Friday, October 31, 2008

Non-political viewing pleasure

My enormous readership has spoken and requested a non-political entry. (ahem - Julie - ahem.) I am going very old-school to accommodate the requests....

JB and I make a Christmas video for our Premiere Speakers Bureau Christmas Party each year. We try to offend everyone in the office as much as possible. Our genius is greatly limited by our budget (ours), writing (ours), acting (ours), directing (ours) and catering (whatever is in the office fridge.)

You likely do not know any of the people parodied in the video, but, at minimum, you can watch me and JB make fools of ourselves. This is the 2006 video.


PART 1


Part 2

(Thanks again to Jenn and Jackie for their wasted time in 2006. Jamie, our staff devotions guy, is actually the founder and pastor of a church in Franklin. You should go to his church and contribute great sums of money in their new-age, non-traditional offering receptacles.)

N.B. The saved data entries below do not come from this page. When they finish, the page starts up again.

-- ==== Sys2Proof/Machine/UlranOps.lean ====
section
/-! DEFINITION. What each engine instruction does at issue (03_ulran R90 to R109), as a function of the fields of its word and the state before:
integer, memory, control, position and wait instructions, and the press instructions of the sequencers. Profile checks follow R82, the order
of traps R499. -/

namespace Sys2Proof.Machine

/-! ### Integer instructions (R90 to R92) -/

/-- A result of two G registers. -/
def opG2 (f : Word → Word → Word) (e rd ra rb : Nat) (s : State) : UOut := .next (s.setG e rd (f (s.g e ra) (s.g e rb)))

/-- A result of one G register. -/
def opG1 (f : Word → Word) (e rd ra : Nat) (s : State) : UOut := .next (s.setG e rd (f (s.g e ra)))

/-- The high 32 bits of a signed product. -/
def mulhs (a b : Word) : Word := BitVec.ofInt 32 (a.toInt * b.toInt / 2 ^ 32)
/-- The high 32 bits of an unsigned product. -/
def mulhu (a b : Word) : Word := BitVec.ofNat 32 (a.toNat * b.toNat / 2 ^ 32)
/-- Signed minimum. -/
def mins {n : Nat} (a b : BitVec n) : BitVec n := if a.slt b then a else b
/-- Signed maximum. -/
def maxs {n : Nat} (a b : BitVec n) : BitVec n := if a.slt b then b else a
/-- Unsigned minimum. -/
def minu {n : Nat} (a b : BitVec n) : BitVec n := if a.ult b then a else b
/-- Unsigned maximum. -/
def maxu {n : Nat} (a b : BitVec n) : BitVec n := if a.ult b then b else a
/-- Leading zeros, 0 to 32. -/
def clz (a : Word) : Word := BitVec.ofNat 32 ((List.range 32).takeWhile fun i => !(bitN a.toNat (31 - i))).length
/-- Set bits. -/
def popc (a : Word) : Word := BitVec.ofNat 32 ((List.range 32).filter fun i => bitN a.toNat i).length
/-- The shift count of a register shift: bits [4:0]. -/
def sh5 (b : Word) : Nat := b.toNat % 32

/-- ADD (R90). -/
def opAdd (e rd ra rb : Nat) : State → UOut := opG2 (fun a b => a + b) e rd ra rb
/-- SUB (R90). -/
def opSub (e rd ra rb : Nat) : State → UOut := opG2 (fun a b => a - b) e rd ra rb
/-- AND (R90). -/
def opAnd (e rd ra rb : Nat) : State → UOut := opG2 (fun a b => a &&& b) e rd ra rb
/-- OR (R90). -/
def opOr (e rd ra rb : Nat) : State → UOut := opG2 (fun a b => a ||| b) e rd ra rb
/-- XOR (R90). -/
def opXor (e rd ra rb : Nat) : State → UOut := opG2 (fun a b => a ^^^ b) e rd ra rb
/-- SLL (R90). -/
def opSll (e rd ra rb : Nat) : State → UOut := opG2 (fun a b => a <<< sh5 b) e rd ra rb
/-- SRL (R90). -/
def opSrl (e rd ra rb : Nat) : State → UOut := opG2 (fun a b => a >>> sh5 b) e rd ra rb
/-- SRA (R90). -/
def opSra (e rd ra rb : Nat) : State → UOut := opG2 (fun a b => a.sshiftRight (sh5 b)) e rd ra rb
/-- MUL (R90). -/
def opMul (e rd ra rb : Nat) : State → UOut := opG2 (fun a b => a * b) e rd ra rb
/-- MULHS (R90). -/
def opMulhs (e rd ra rb : Nat) : State → UOut := opG2 mulhs e rd ra rb
/-- MULHU (R90). -/
def opMulhu (e rd ra rb : Nat) : State → UOut := opG2 mulhu e rd ra rb
/-- MIN (R90). -/
def opMin (e rd ra rb : Nat) : State → UOut := opG2 mins e rd ra rb
/-- MAX (R90). -/
def opMax (e rd ra rb : Nat) : State → UOut := opG2 maxs e rd ra rb
/-- MINU (R90). -/
def opMinu (e rd ra rb : Nat) : State → UOut := opG2 minu e rd ra rb
/-- MAXU (R90). -/
def opMaxu (e rd ra rb : Nat) : State → UOut := opG2 maxu e rd ra rb
/-- SEL: flag `f` chooses Ga or Gb (R90). -/
def opSel (e f rd ra rb : Nat) (s : State) : UOut := opG2 (fun a b => if s.flag e f then a else b) e rd ra rb s
/-- CLZ (R90). -/
def opClz (e rd ra : Nat) : State → UOut := opG1 clz e rd ra
/-- POPC (R90). -/
def opPopc (e rd ra : Nat) : State → UOut := opG1 popc e rd ra
/-- SLLI: the RB field is the count (R90). -/
def opSlli (e rd ra n : Nat) : State → UOut := opG1 (fun a => a <<< n) e rd ra
/-- SRLI (R90). -/
def opSrli (e rd ra n : Nat) : State → UOut := opG1 (fun a => a >>> n) e rd ra
/-- SRAI (R90). -/
def opSrai (e rd ra n : Nat) : State → UOut := opG1 (fun a => a.sshiftRight n) e rd ra
/-- GETF (R90). -/
def opGetf (e rd : Nat) (s : State) : UOut := .next (s.setG e rd (flagsWord s e))
/-- SETF (R90). -/
def opSetf (e ra : Nat) (s : State) : UOut := .next (s.setFlags e (s.g e ra))
/-- ADDI (R91). -/
def opAddi (e rd ra imm : Nat) : State → UOut := opG1 (fun a => a + simm imm) e rd ra
/-- ANDI (R91). -/
def opAndi (e rd ra imm : Nat) : State → UOut := opG1 (fun a => a &&& zimm imm) e rd ra
/-- ORI (R91). -/
def opOri (e rd ra imm : Nat) : State → UOut := opG1 (fun a => a ||| zimm imm) e rd ra
/-- XORI (R91). -/
def opXori (e rd ra imm : Nat) : State → UOut := opG1 (fun a => a ^^^ zimm imm) e rd ra
/-- LUI (R91). -/
def opLui (e rd imm : Nat) (s : State) : UOut := .next (s.setG e rd (zimm imm <<< 16))
/-- CMP (R92). -/
def opCmp (e c f ra rb : Nat) (s : State) : UOut := cmpOut e c f (s.g e ra) (s.g e rb) s
/-- CMPI: the sign-extended immediate, taken as unsigned by unsigned conditions (R92). -/
def opCmpi (e c f ra imm : Nat) (s : State) : UOut := cmpOut e c f (s.g e ra) (simm imm) s

/-! ### Loads and stores (R84, R93) -/

/-- The data address Ga + IMM16, modulo 2^32. -/
def memAddr (s : State) (e ra imm : Nat) : Nat := (s.g e ra + simm imm).toNat

/-- The trap of an access of `n` bytes at `a` (R93, R499). -/
def memTrap (e a n : Nat) : Option Nat := if dataSize e ≤ a then some 3 else if a % n ≠ 0 then some 4 else none

/-- A load of `n` bytes, zero-extended. -/
def opLoad (n e rd ra imm : Nat) (s : State) : UOut :=
  match memTrap e (memAddr s e ra imm) n with
  | some c => .trap c
  | none => .next (s.setG e rd (BitVec.ofNat 32 (s.dld e (memAddr s e ra imm) n)))

/-- A store of the low `n` bytes of Gd. -/
def opStore (n e rd ra imm : Nat) (s : State) : UOut :=
  match memTrap e (memAddr s e ra imm) n with
  | some c => .trap c
  | none => .next (s.dst e (memAddr s e ra imm) n (s.g e rd).toNat)

/-- LD (R93). -/
def opLd (e rd ra imm : Nat) : State → UOut := opLoad 4 e rd ra imm
/-- LDH (R93). -/
def opLdh (e rd ra imm : Nat) : State → UOut := opLoad 2 e rd ra imm
/-- LDB (R93). -/
def opLdb (e rd ra imm : Nat) : State → UOut := opLoad 1 e rd ra imm
/-- ST (R93). -/
def opSt (e rd ra imm : Nat) : State → UOut := opStore 4 e rd ra imm
/-- STH (R93). -/
def opSth (e rd ra imm : Nat) : State → UOut := opStore 2 e rd ra imm
/-- STB (R93). -/
def opStb (e rd ra imm : Nat) : State → UOut := opStore 1 e rd ra imm

/-- PLD (R93). -/
def opPld (e pd ra imm : Nat) (s : State) : UOut :=
  match memTrap e (memAddr s e ra imm) 8 with
  | some c => .trap c
  | none => .next (s.setP e pd (BitVec.ofNat 64 (s.dld e (memAddr s e ra imm) 8)))

/-- PST (R93). -/
def opPst (e pd ra imm : Nat) (s : State) : UOut :=
  match memTrap e (memAddr s e ra imm) 8 with
  | some c => .trap c
  | none => .next (s.dst e (memAddr s e ra imm) 8 (s.pr e pd).toNat)

/-! ### Control transfers (R94) -/

/-- The target PC + 4 × offset, a signed number that does not wrap (R94). -/
def target (s : State) (e w off : Nat) : Int := (s.get ENG_PC e : Int) + 4 * sx w off

/-- BR (R94). -/
def opBr (e c f off : Nat) (s : State) : UOut :=
  match c with
  | 0 => .jump (target s e 21 off) s
  | 1 => if s.flag e f then .jump (target s e 21 off) s else .next s
  | 2 => if s.flag e f then .next s else .jump (target s e 21 off) s
  | _ => .trap 1

/-- CALL (R94). -/
def opCall (e off : Nat) (s : State) : UOut := .jump (target s e 21 off) (s.setG e 31 (BitVec.ofNat 32 (s.get ENG_PC e + 4)))

/-- JR: a target out of code memory traps before a misaligned one does (R94, R499). -/
def opJr (e ra : Nat) (s : State) : UOut :=
  let t := (s.g e ra).toNat
  if 0x10000 ≤ t then .trap 5 else if t % 4 ≠ 0 then .trap 6 else .jump t s

/-- DBNZ: the value written decides; G0 reads 0, so DBNZ G0 never branches (R94). -/
def opDbnz (e rd imm : Nat) (s : State) : UOut :=
  let s' := s.setG e rd (s.g e rd - 1)
  if s'.g e rd = 0 then .next s' else .jump (target s e 16 imm) s'

/-- HALT (R94). -/
def opHalt (_e : Nat) (s : State) : UOut := .stop s

/-! ### Position arithmetic (R95) -/

/-- A result in a P register. -/
def outP (e pd : Nat) (v : Dword) (s : State) : UOut := .next (s.setP e pd v)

Thursday, October 30, 2008

Tough times....

When the economy shrinks, tough decision have to be made. This video is a grim reminder of those difficult times...

See more funny videos at Funny or Die

Wednesday, October 29, 2008

Tuesday, October 28, 2008

Mia's Baptism

I realized tonight that I had never put Mia's baptism video up for family to watch. She is a great kiddo....

Interesting info...

1) "The FIRST thing I would do is sign the Freedom of Choice Act"
2) "When life begins is above my paygrade."
3) "If my daughter made a mistake, I would not want her PUNISHED with a baby."
-Obama

1) "When does a baby exist?" "At the moment of conception."
-McCain

The next prez is likely controlling the swing of the Supreme Court for many years to come. Remember, they are appointed for life. With one or two appointments (likely to come in the next 4-8 years,) the Sup Crt will be set for a very long time.

Monday, October 27, 2008

One small step for man....

All four of the running crew made the 3.2 miles (5k!) route today with no walking. When I run with guys 8 years slightly younger than me, I am reminded of my oldness maturity.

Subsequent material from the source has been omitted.